_Prompt_
Starting with the line that contains "(h : (s.hbmCheck" and stopping after the line that contains "all_goals cases h", copy the entries below exactly. Include nothing else.

_Data for analysis_
theorem State.setBit_setSlot (s : State) (a i : Nat) (b : Bool) : (s.setSlot p y).setBit a i b = (s.setBit a i b).setSlot p y := rfl

theorem State.latchErrAddr_setSlot (s : State) (t w : Nat) (e : WordErr) :
    (s.setSlot p y).latchErrAddr t w e = (s.latchErrAddr t w e).setSlot p y := rfl

theorem State.ceLatched_setSlot (s : State) (t w : Nat) (e : WordErr) :
    (s.setSlot p y).ceLatched t w e = (s.ceLatched t w e).setSlot p y := by
  rw [State.ceLatched, State.count_setSlot, State.setBit_setSlot, State.latchErrAddr_setSlot, State.ceLatched]

theorem State.ports_setSlot (s : State) (t : Nat) : (s.setSlot p y).ports t = s.ports t := rfl

theorem State.noteCe_setSlot (s : State) (t w : Nat) (e : WordErr) : (s.setSlot p y).noteCe t w e = (s.noteCe t w e).setSlot p y := by
  rw [State.noteCe_eq, State.noteCe_eq, State.ceLatched_setSlot, State.ports_setSlot]
  split
  · rfl
  · rw [State.setPorts_setSlot]

theorem State.checkWords_setSlot {t : Nat} {ws : List Nat} (h : (s.checkWords t ws).2.1 = true) :
    (s.setSlot p y).checkWords t ws = ((s.checkWords t ws).1.setSlot p y, (s.checkWords t ws).2) := by
  induction ws generalizing s with
  | nil => rfl
  | cons w ws ih =>
    have herr : (s.setSlot p y).wordErr t w = s.wordErr t w := rfl
    unfold State.checkWords at h ⊢
    rw [herr]
    cases hword : s.wordErr t w with
    | none =>
      rw [hword] at h
      exact ih h
    | some e =>
      rw [hword] at h
      dsimp only at h ⊢
      cases hdouble : e.double with
      | true =>
        rw [hdouble, if_pos rfl] at h
        split at h <;> exact absurd h (by simp)
      | false =>
        rw [hdouble, if_neg Bool.false_ne_true] at h
        rw [if_neg Bool.false_ne_true, if_neg Bool.false_ne_true, State.noteCe_setSlot]
        exact ih h

theorem State.pocketRead_setSlot {t off len : Nat} {v : State} {d : List Byte} (h : s.pocketRead t off len = (v, .ok d)) :
    (s.setSlot p y).pocketRead t off len = (v.setSlot p y, .ok d) := by
  have hrefusal : (s.setSlot p y).pocketRefusal t off len = s.pocketRefusal t off len := rfl
  unfold State.pocketRead at h ⊢
  rw [hrefusal]
  cases hr : s.pocketRefusal t off len with
  | some c =>
    rw [hr] at h
    cases h
  | none =>
    rw [hr] at h
    dsimp only at h ⊢
    cases hok : (s.checkWords t (wordsOf off len)).2.1 with
    | false =>
      rw [hok, if_neg Bool.false_ne_true] at h
      cases h
    | true =>
      rw [hok, if_pos rfl] at h
      rw [State.checkWords_setSlot p y hok, hok, if_pos rfl]
      cases h
      rfl

theorem State.hbmCheck_setSlot {scrub : Bool} {ws : List Nat} (h : (s.hbmCheck scrub ws).2 = true) :
    (s.setSlot p y).hbmCheck scrub ws = ((s.hbmCheck scrub ws).1.setSlot p y, true) := by
  induction ws generalizing s with
  | nil => rfl
  | cons w ws ih =>
    have herr : tfind (s.setSlot p y).hbmErr w = tfind s.hbmErr w := rfl
    unfold State.hbmCheck at h ⊢
    rw [herr]
    cases hword : tfind s.hbmErr w with
    | none =>
      rw [hword] at h
      exact ih h
    | some double =>
      rw [hword] at h
      cases double with
      | true => exact absurd h Bool.false_ne_true
      | false => exact ih (s := (s.hbmCorrected w).count (Reg.hbmCeCount (hbmController (32 * w))) 1) h

theorem State.hbmRead_setSlot {off len : Nat} {v : State} {d : List Byte} (h : s.hbmRead off len = (v, some d)) :
    (s.setSlot p y).hbmRead off len = (v.setSlot p y, some d) := by
  unfold State.hbmRead at h ⊢
  dsimp only at h ⊢
  cases hok : (s.hbmCheck false (hbmWordsOf off len)).2 with
  | false =>
    rw [hok] at h
    cases h
  | true =>
    rw [hok] at h
    rw [State.hbmCheck_setSlot p y hok]
    cases h
    rfl

theorem State.collarRead_setSlot {q a n : Nat} {v : State} {d : List Byte} (h : s.collarRead q a n = (v, some d)) :
    (s.setSlot p y).collarRead q a n = (v.setSlot p y, some d) := by
  unfold State.collarRead at h ⊢
  split at h
  · next hspace =>
    rw [if_pos hspace]
    split at h
    · next hread =>
      cases h
      rw [State.pocketRead_setSlot p y hread]
    all_goals cases h
  · next hspace =>
    rw [if_neg hspace]
    exact State.hbmRead_setSlot p y h

end Deliver

/-! ## The copy of partial results (R487) -/

/-- The copy is due no more. -/
def Slot.copyTaken (x : Slot) : Slot := { x with partDue := false }

/-- The copy stands at the host under SEQ `seq`. -/
def State.partialCopied (s : State) (q seq : Nat) (bs : List Byte) : State :=
  ((s.setSlot q (s.slot q).copyTaken).hostStore (s.rd64 (Reg.hostPartBase q) / 4096 * 4096) (leBytes 8 seq ++ bs.drop 8)).setSlot q
    { (s.slot q).copyTaken with partHostSeq := seq, partValid := true }

theorem partialHostCopy_copies {s : State} {q : PartId} {bs : List Byte} (hdue : (s.slot q).partDue = true)
    (hserved : (s.slot q).served = false) (hon : s.ringOn q = true) (hup : s.hostUp = true)
    (hfits : (s.svc q).partialBytes ≤ s.fld (Reg.hostRingCfg q) 0 16 * 4096)
    (hread : s.collarRead q (s.svc q).serviceAddr (s.svc q).partialBytes = (s, some bs)) :
    Answers (.partialHostCopy q) s (fun u => let base := s.rd64 (Reg.hostPartBase q) / 4096 * 4096
      u.slot q = { s.slot q with partDue := false, partHostSeq := (s.slot q).partHostSeq + 2, partValid := true } ∧
      mread u.host base (8 + (bs.drop 8).length) = leBytes 8 ((s.slot q).partHostSeq + 2) ++ bs.drop 8 ∧ u.regs = s.regs) := by
  have hread' := State.collarRead_setSlot q (s.slot q).copyTaken hread
  have hgo : ¬ (!(s.slot q).partDue || (s.slot q).served || !s.ringOn q || !s.hostUp) = true := by simp [hdue, hserved, hon, hup]
  have hfld : (s.setSlot q (s.slot q).copyTaken).fld (Reg.hostRingCfg q) 0 16 = s.fld (Reg.hostRingCfg q) 0 16 := rfl
  have hstore : ∀ v : State, v.hostUp = true → ∀ a b, (v.hostStore a b).host = mwrite v.host a b ∧ (v.hostStore a b).regs = v.regs ∧
      (v.hostStore a b).slots = v.slots := fun v hv a b => by
    rw [State.hostStore, if_pos hv]
    exact ⟨rfl, rfl, rfl⟩
  obtain ⟨hhost, hregs, hslots⟩ := hstore (s.setSlot q (s.slot q).copyTaken) hup (s.rd64 (Reg.hostPartBase q) / 4096 * 4096)
    (leBytes 8 ((s.slot q).partHostSeq + 2) ++ bs.drop 8)
  have hslot : ((s.setSlot q (s.slot q).copyTaken).hostStore (s.rd64 (Reg.hostPartBase q) / 4096 * 4096)
      (leBytes 8 ((s.slot q).partHostSeq + 2) ++ bs.drop 8)).slot q = (s.slot q).copyTaken :=
    (State.slot_congr hslots q).trans (State.slot_setSlot_self ..)
  have hexec : exec (.partialHostCopy q) s = .next (s.partialCopied q ((s.slot q).partHostSeq + 2) bs) := by
    change execPartialHostCopy q s = _
    unfold execPartialHostCopy
    dsimp only
    rw [if_neg hgo, ← Slot.copyTaken, hfld, if_neg (Nat.not_lt.2 hfits), hread']
    exact congrArg (fun x : Slot => Host.Outcome.next (((s.setSlot q (s.slot q).copyTaken).hostStore
      (s.rd64 (Reg.hostPartBase q) / 4096 * 4096) (leBytes 8 ((s.slot q).partHostSeq + 2) ++ bs.drop 8)).setSlot q
      { x with partHostSeq := (s.slot q).partHostSeq + 2, partValid := true })) hslot
  refine ⟨_, hexec, State.slot_setSlot_self .., ?_, hregs⟩
  have hback := mread_mwrite s.host (s.rd64 (Reg.hostPartBase q) / 4096 * 4096) (leBytes 8 ((s.slot q).partHostSeq + 2) ++ bs.drop 8)
  rw [List.length_append, length_leBytes] at hback
  exact (congrArg (fun m => mread m _ _) hhost).trans hback

end Sys2Proof.Machine
end

section
/-! SUPPORT. The services at a step boundary (R481, R487). -/

namespace Sys2Proof.Machine

section Boundary
variable {s : State} {q : Nat}

/-- The rows of the next step, taken from the sequences of the slot (R481). -/
def Slot.batched (x : Slot) (c : Svc) (words : List Word) : Slot :=
  { x with svc := { x.svc with rows := (assignGo c c.batchRows x.svc.seqs).1, seqs := (assignGo c c.batchRows x.svc.seqs).2,
                               cfg := words } }

/-- The Collar has held the barrier for `us` µs. -/
def Slot.servedFor (x : Slot) (us : Nat) : Slot := { x with served := true, holdUs := us }

theorem Slot.runs_of_going {x : Slot} (h : x.going = true) : x.runs := by
  have hstate := (Bool.and_eq_true_iff.mp (Bool.and_eq_true_iff.mp h).1).1
  rcases (Bool.or_eq_true_iff.mp hstate) with hrun | hdrain
  · exact Or.inl (eq_of_beq hrun)
  · exact Or.inr (eq_of_beq hdrain)

/-- Without a row in flight and without a cancellation, a served boundary assigns the rows and writes the service tensors. -/
theorem State.serveStep_assigns (hserve : (s.svc q).serve = true) (hrows : (s.slot q).svc.rows = []) (hcancels : (s.slot q).cancels = []) :
    s.serveStep q = (s.setSlot q ((s.slot q).batched (s.svc q)
      ((List.range 32).map (fun i => s.rd (Reg.collarSvcW q i))))).writeTensors q (s.svc q) := by
  have hkept : (s.slot q).svc.seqs.map (fun e =>
      if (s.slot q).cancels.any (fun c => c.2 == e.sub.key) then { e with cancelled := true } else e) = (s.slot q).svc.seqs := by
    rw [hcancels]
    exact List.map_id _
  unfold State.serveStep
  dsimp only
  rw [hkept, hrows, List.zipIdx_nil, List.foldl_nil]
  have hcfg : ∀ y, (s.setSlot q y).svc q = s.svc q := fun _ => rfl
  rw [hcfg, if_pos hserve, State.slot_setSlot_self]
  have hagain : ∀ y z, (s.setSlot q y).setSlot q z = s.setSlot q z := fun y z =>
    congrArg (fun l => { s with slots := l }) (tset_tset ..)
  rw [hagain]
  rfl

/-- What a copy that is due changes of the slot (R487). -/
theorem State.writePartial_work {u : State} (hruns : (u.slot q).runs) : (u.writePartial q).cmds = u.cmds ∧
    ((u.writePartial q).slot q).svc = (u.slot q).svc ∧ ((u.writePartial q).slot q).released = (u.slot q).released := by
  have hstaged := (State.sameWork.refl u q).partialStaged hruns q
  have hslot := hstaged.slot
  rw [State.writePartial_eq, State.slot_setSlot_self]
  exact ⟨hstaged.cmds, (congrArg Slot.svc hslot : _), (congrArg Slot.released hslot : _)⟩

theorem stepBoundaryService_serves (q : PartId) (us : Nat) (hcmds : s.cmds = []) (hcollar : s.collarRuns = true)
    (hgoing : (s.slot q).going = true) (hquiet : s.quiet q = true) (hholds : s.svcHolds q = true) (hpoint : s.epochPoint q = false)
    (hserve : (s.svc q).serve = true) (hrows : (s.slot q).svc.rows = []) (hcancels : (s.slot q).cancels = [])
    (hreleased : (s.slot q).released = none) :
    Answers (.stepBoundaryService q us) s (fun u => (u.slot q).served = true ∧ (u.slot q).holdUs = us ∧
      (u.slot q).svc.rows = (assignGo (s.svc q) (s.svc q).batchRows (s.slot q).svc.seqs).1) := by
  have hexec : exec (.stepBoundaryService q us) s = .next (
      if s.collarRuns && (s.slot q).going && s.quiet q && s.svcHolds q && (!s.epochPoint q || (s.slot q).phase == 1) then
        let v := if (s.svc q).serve || !(s.slot q).svc.rows.isEmpty then s.serveStep q else s
        let v := if v.partialDue q then v.writePartial q else v
        ((v.setSlot q ((v.slot q).servedFor us)).tryRelease q).settleCmds
      else s) := rfl
  rw [if_pos (by simp [hcollar, hgoing, hquiet, hholds, hpoint]), if_pos (by simp [hserve]),
    State.serveStep_assigns hserve hrows hcancels] at hexec
  generalize hv : ((s.setSlot q ((s.slot q).batched (s.svc q)
      ((List.range 32).map (fun i => s.rd (Reg.collarSvcW q i))))).writeTensors q (s.svc q)) = v at hexec
  have hbatched : (s.setSlot q ((s.slot q).batched (s.svc q)
      ((List.range 32).map (fun i => s.rd (Reg.collarSvcW q i))))).slot q = _ := State.slot_setSlot_self ..
  have hwork := (State.sameWork.refl (s.setSlot q ((s.slot q).batched (s.svc q)
    ((List.range 32).map (fun i => s.rd (Reg.collarSvcW q i))))) q).writeTensors
      (by rw [hbatched]; exact Slot.runs_of_going hgoing) q (s.svc q)
  rw [hv] at hwork
  have hslot := hwork.slot
  rw [hbatched] at hslot
  have hvruns : (v.slot q).runs := hwork.runs (by rw [hbatched]; exact Slot.runs_of_going hgoing)
  have hvrows : (v.slot q).svc.rows = _ := (congrArg (fun y => y.svc.rows) hslot : _)
  have hvreleased : (v.slot q).released = none := ((congrArg Slot.released hslot : _) : _ = (s.slot q).released).trans hreleased
  have hvcmds : v.cmds = [] := hwork.cmds.trans hcmds
  dsimp only at hexec
  generalize hw : (if v.partialDue q then v.writePartial q else v) = w at hexec
  have hwpart : w.cmds = v.cmds ∧ (w.slot q).svc = (v.slot q).svc ∧ (w.slot q).released = (v.slot q).released := by
    rw [← hw]
    split_ifs
    · exact State.writePartial_work hvruns
    · exact ⟨rfl, rfl, rfl⟩
  obtain ⟨hwcmds, hwsvc, hwreleased⟩ := hwpart
  have hheld : (w.setSlot q ((w.slot q).servedFor us)).slot q = (w.slot q).servedFor us := State.slot_setSlot_self ..
  have hsettles := State.released_settles (s := w.setSlot q ((w.slot q).servedFor us)) (q := q)
    (by rw [hheld]; exact hwreleased.trans hvreleased) (hwcmds.trans hvcmds)
  rw [hsettles] at hexec
  refine ⟨_, hexec, ?_⟩
  dsimp only
  rw [hheld]
  exact ⟨rfl, rfl, (congrArg Service.rows hwsvc : _).trans hvrows⟩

_Written answer_
theorem State.hbmCheck_setSlot {scrub : Bool} {ws : List Nat} (h : (s.hbmCheck scrub ws).2 = true) :
    (s.setSlot p y).hbmCheck scrub ws = ((s.hbmCheck scrub ws).1.setSlot p y, true) := by
  induction ws generalizing s with
  | nil => rfl
  | cons w ws ih =>
    have herr : tfind (s.setSlot p y).hbmErr w = tfind s.hbmErr w := rfl
    unfold State.hbmCheck at h ⊢
    rw [herr]
    cases hword : tfind s.hbmErr w with
    | none =>
      rw [hword] at h
      exact ih h
    | some double =>
      rw [hword] at h
      cases double with
      | true => exact absurd h Bool.false_ne_true
      | false => exact ih (s := (s.hbmCorrected w).count (Reg.hbmCeCount (hbmController (32 * w))) 1) h

theorem State.hbmRead_setSlot {off len : Nat} {v : State} {d : List Byte} (h : s.hbmRead off len = (v, some d)) :
    (s.setSlot p y).hbmRead off len = (v.setSlot p y, some d) := by
  unfold State.hbmRead at h ⊢
  dsimp only at h ⊢
  cases hok : (s.hbmCheck false (hbmWordsOf off len)).2 with
  | false =>
    rw [hok] at h
    cases h
  | true =>
    rw [hok] at h
    rw [State.hbmCheck_setSlot p y hok]
    cases h
    rfl

theorem State.collarRead_setSlot {q a n : Nat} {v : State} {d : List Byte} (h : s.collarRead q a n = (v, some d)) :
    (s.setSlot p y).collarRead q a n = (v.setSlot p y, some d) := by
  unfold State.collarRead at h ⊢
  split at h
  · next hspace =>
    rw [if_pos hspace]
    split at h
    · next hread =>
      cases h
      rw [State.pocketRead_setSlot p y hread]
    all_goals cases h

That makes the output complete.